# [INFORMATION]
/-- Settles O49: the power state before the row decides which of its effects it has. -/
theorem powerCommandsComplete : Obligations.PowerCommandsComplete := by
  unfold Obligations.PowerCommandsComplete
  refine ⟨fun s hpower => ?on, fun s => ⟨fun hasleep => ?wake, fun hon hstandby => ?standby⟩, fun s hoff hsleep hnone => ?interrupted,
    fun ms at_ s hon hsince => ⟨fun hshort => ?bridged, ?powerFail⟩, fun s hdown => ?release, fun mV s => ?lowLogic⟩
  case on =>
    intro s1
    refine ⟨answers_of_always (f := effectPowerOn) rfl ?_, rfl, rfl, rfl, ?_⟩
    · unfold effectPowerOn
      rcases hpower with h | h | h <;> rw [h] <;> rfl
    · change (supplyAtStart (match s.boot.kept with | some k => s1.sup.withLife k.power | none => s1.sup)).nomDue = true
      cases s.boot.kept <;> rfl
  case wake =>
    refine exec_of_always (f := effectWake) rfl ?_
    rw [effectWake, if_pos (by simp [hasleep])]
    exact ⟨rfl, rfl, rfl⟩
  case standby =>
    refine answers_of_always (f := effectWake) rfl ?_
    rw [effectWake, if_neg (by simp [hon]), if_pos (by simp [hon])]
  case interrupted =>
    refine exec_of_always (f := effectInterruption) rfl ?_
    rw [effectInterruption, if_neg (by simp [hoff, hsleep, hnone])]
    exact ⟨rfl, supBit_supFlag_same (by decide) _ _⟩
  case bridged =>
    refine exec_of_always (f := effectBridged ms) rfl ?_
    unfold effectBridged
    rw [hsince]
    dsimp only
    rw [if_neg (by simp [hon, hshort])]
    generalize hu : forwardTo _ s = u
    have hcount : u.sup.bridged = s.sup.bridged := by rw [← hu]; exact sup_forwardTo Supply.bridged (by intros; rfl) _ s
    have hlongest : u.sup.longestBridge = s.sup.longestBridge := by
      rw [← hu]
      exact sup_forwardTo Supply.longestBridge (by intros; rfl) _ s
    rw [settle_sup, supBit_settle, supBit_settle, supBit_supFlag_same (by decide), supBit_supFlag_other (by decide),
      supBit_supFlag_same (by decide), ← hcount, ← hlongest]
    exact ⟨rfl, rfl, rfl, rfl, rfl⟩
  case powerFail =>
    obtain ⟨hpower, hbit, hcount, hopen, hus⟩ := effectPowerFail_on hon hsince
    exact exec_of_always (f := effectPowerFail) rfl ⟨hpower, hbit, hcount, isOpen_settle hopen _, hus⟩
  case release =>
    refine exec_of_always (f := effectHoldupRelease) rfl ?_
    rw [effectHoldupRelease, if_neg (by simp [hdown])]
    exact ⟨rfl, finalWrites_queue _⟩
  case lowLogic =>
    intro nom
    refine ⟨fun h => by simp [nom, takeLogicVolt, h], fun h => by simp [nom, takeLogicVolt, h], fun hlow hnew => ?_, fun hgood => ?_⟩
    · refine exec_of_always (f := effectLowLogic mV) rfl ?_
      rw [effectLowLogic_low hlow hnew]
      obtain ⟨hbit, honce⟩ := raiseSup_bit (e := 192) (by decide) (by decide) 1 (i := 15) (by decide) s.pending (s := s)
        (u := takeLogicVolt mV s) rfl
      refine ⟨hbit, ?_, ?_, honce⟩
      · rw [settle_sup, raise_sup]
        rfl
      · rw [settle_sup, raise_sup]
        rfl
    · refine exec_of_always (f := effectLowLogic mV) rfl ?_
      have heffect : effectLowLogic mV s = supFlag 15 false (takeLogicVolt mV s) := if_neg (Nat.not_lt.mpr hgood)
      rw [heffect]
      exact ⟨supBit_supFlag_same (by decide) _ _, rfl⟩

end Sys2Proof.Machine
end

section
/-! PROOF. What the last steps of a start leave alone: the start of the logic, the links, the herd and the records, and the first
states of the axes and doorways. -/

namespace Sys2Proof.Machine

/-! ## The start of the logic, the links and the herd (R405, R418, R419) -/

/-- A state without its logic, its field link, its herd, its waiting requests, its time, its pins, its event sources and its
journal. -/
def State.besidesRun (s : State) : State :=
  { s with logic := State.reset.logic, stations := State.reset.stations, link := State.reset.link, herd := State.reset.herd
           reqs := State.reset.reqs, time := State.reset.time, io := State.reset.io, ev := State.reset.ev, jrn := State.reset.jrn }

theorem boot_of_besidesRun {s t : State} (h : t.besidesRun = s.besidesRun) : t.boot = s.boot := (congrArg State.boot h :)
theorem sup_of_besidesRun {s t : State} (h : t.besidesRun = s.besidesRun) : t.sup = s.sup := (congrArg State.sup h :)
theorem saf_of_besidesRun {s t : State} (h : t.besidesRun = s.besidesRun) : t.saf = s.saf := (congrArg State.saf h :)
theorem us_of_besidesRun {s t : State} (h : t.besidesRun = s.besidesRun) : t.us = s.us := (congrArg State.us h :)

section
variable (s : State)

@[simp] theorem besidesRun_raise (e detail : Nat) : (raise e detail s).besidesRun = s.besidesRun := by
  simp [State.besidesRun]

theorem besidesRun_kindRecord (kind flags : Nat) (body : Bytes) (caddy : Bool) :
    (kindRecord kind flags body caddy s).besidesRun = s.besidesRun :=
  foldl_keeps State.besidesRun _ (by intros; rfl) _ s

@[simp] theorem besidesRun_startRecord : (startRecord s).besidesRun = s.besidesRun := by
  simp only [startRecord, besidesRun_raise, besidesRun_kindRecord]

theorem besidesRun_stopLogic (cause : Nat) : (stopLogic cause s).besidesRun = s.besidesRun := by
  have hlift (i : Inst) (s : State) : (liftHold i s).besidesRun = s.besidesRun := by
    unfold liftHold doorReq
    exact ite_keeps State.besidesRun _ (ite_keeps State.besidesRun _ rfl rfl) rfl
  unfold stopLogic
  refine ite_keeps State.besidesRun _ rfl ?_
  extract_lets u
  have hu : u.besidesRun = s.besidesRun := by
    cases hactive : s.logic.active with
    | none => simp only [u, hactive]
    | some p =>
      simp only [u, hactive]
      exact foldl_keeps State.besidesRun (fun s i => liftHold i s) (fun s i => hlift i s) p.insts s
  clear_value u
  exact hu

@[simp] theorem besidesRun_logicModeChange : (logicModeChange s).besidesRun = s.besidesRun :=
  ite_keeps State.besidesRun _ rfl (ite_keeps State.besidesRun _ (besidesRun_stopLogic _ 3) rfl)

@[simp] theorem besidesRun_rejoin : (rejoin s).besidesRun = s.besidesRun := (besidesRun_logicModeChange _).trans rfl

@[simp] theorem besidesRun_startLink : (startLink s).besidesRun = s.besidesRun := by
  have hlink : (s.modLink fun _ => { Link.reset with ring := if anyStation s then .closed else .off }).besidesRun = s.besidesRun := rfl
  unfold startLink newImage
  exact (each_keeps State.besidesRun 16 _ (by intros; rfl) _).trans
    ((each_keeps State.besidesRun 16 _ (by intros; rfl) _).trans hlink)

@[simp] theorem besidesRun_autostart (cold : Bool) : (autostart cold s).besidesRun = s.besidesRun := by
  refine ite_keeps State.besidesRun _ rfl ?_
  unfold startLogic
  split <;> rfl

@[simp] theorem besidesRun_startPins : (startPins s).besidesRun = s.besidesRun := by
  unfold startPins
  refine each_keeps State.besidesRun 112 _ (fun s n => ?_) s
  exact ite_keeps State.besidesRun _ rfl rfl

end

/-! ## The first states of the axes and doorways (R416, R418) -/

section
variable (s : State)

@[simp] theorem besidesMotion_restorePhase (a : Nat) : (restorePhase s a).besidesMotion = s.besidesMotion := by
  unfold restorePhase
  refine ite_keeps State.besidesMotion _ rfl ?_
  split
  · rfl
  · refine ite_keeps State.besidesMotion _ ?_ rfl
    simp only [setPosValid, applyLimits]
    simp

theorem besidesMotion_setPoint (a i : Nat) (p : LcPoint) : (setPoint a i p s).besidesMotion = s.besidesMotion :=
  ite_keeps State.besidesMotion _ rfl rfl

theorem besidesMotion_writePoints (d : Nat) : (writePoints d s).besidesMotion = s.besidesMotion := by
  have hpoints (l : List Nat) (s : State) :
      (l.foldl (fun s a => each 8 (fun s i => setPoint a i LcPoint.blank s) s) s).besidesMotion = s.besidesMotion :=
    foldl_keeps State.besidesMotion _ (fun s a => each_keeps State.besidesMotion 8 _ (fun s i => besidesMotion_setPoint s a i _) s) l s
  unfold writePoints
  extract_lets a0 a1 a2 plug armed check u v w x
  have hu : u.besidesMotion = s.besidesMotion := hpoints _ s
  have hv : v.besidesMotion = s.besidesMotion := (besidesMotion_setPoint u _ _ _).trans hu
  have hw : w.besidesMotion = s.besidesMotion := (ite_keeps State.besidesMotion _ (besidesMotion_setPoint v _ _ _) rfl).trans hv
  have hx : x.besidesMotion = s.besidesMotion :=
    (ite_keeps State.besidesMotion _ ((besidesMotion_setPoint _ _ _ _).trans (besidesMotion_setPoint w _ _ _)) rfl).trans hw
  exact (ite_keeps State.besidesMotion _ ((besidesMotion_setPoint _ _ _ _).trans (besidesMotion_setPoint x _ _ _)) rfl).trans hx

# [ASSIGNMENT]
Beginning with the line that contains "have hx : x.besidesMotion", retype every remaining line of the listing exactly, ending with the last one.

# [TASK ANSWER]
  have hx : x.besidesMotion = s.besidesMotion :=
    (ite_keeps State.besidesMotion _ ((besidesMotion_setPoint _ _ _ _).trans (besidesMotion_setPoint w _ _ _)) rfl).trans hw
  exact (ite_keeps State.besidesMotion _ ((besidesMotion_setPoint _ _ _ _).trans (besidesMotion_setPoint x _ _ _)) rfl).trans hx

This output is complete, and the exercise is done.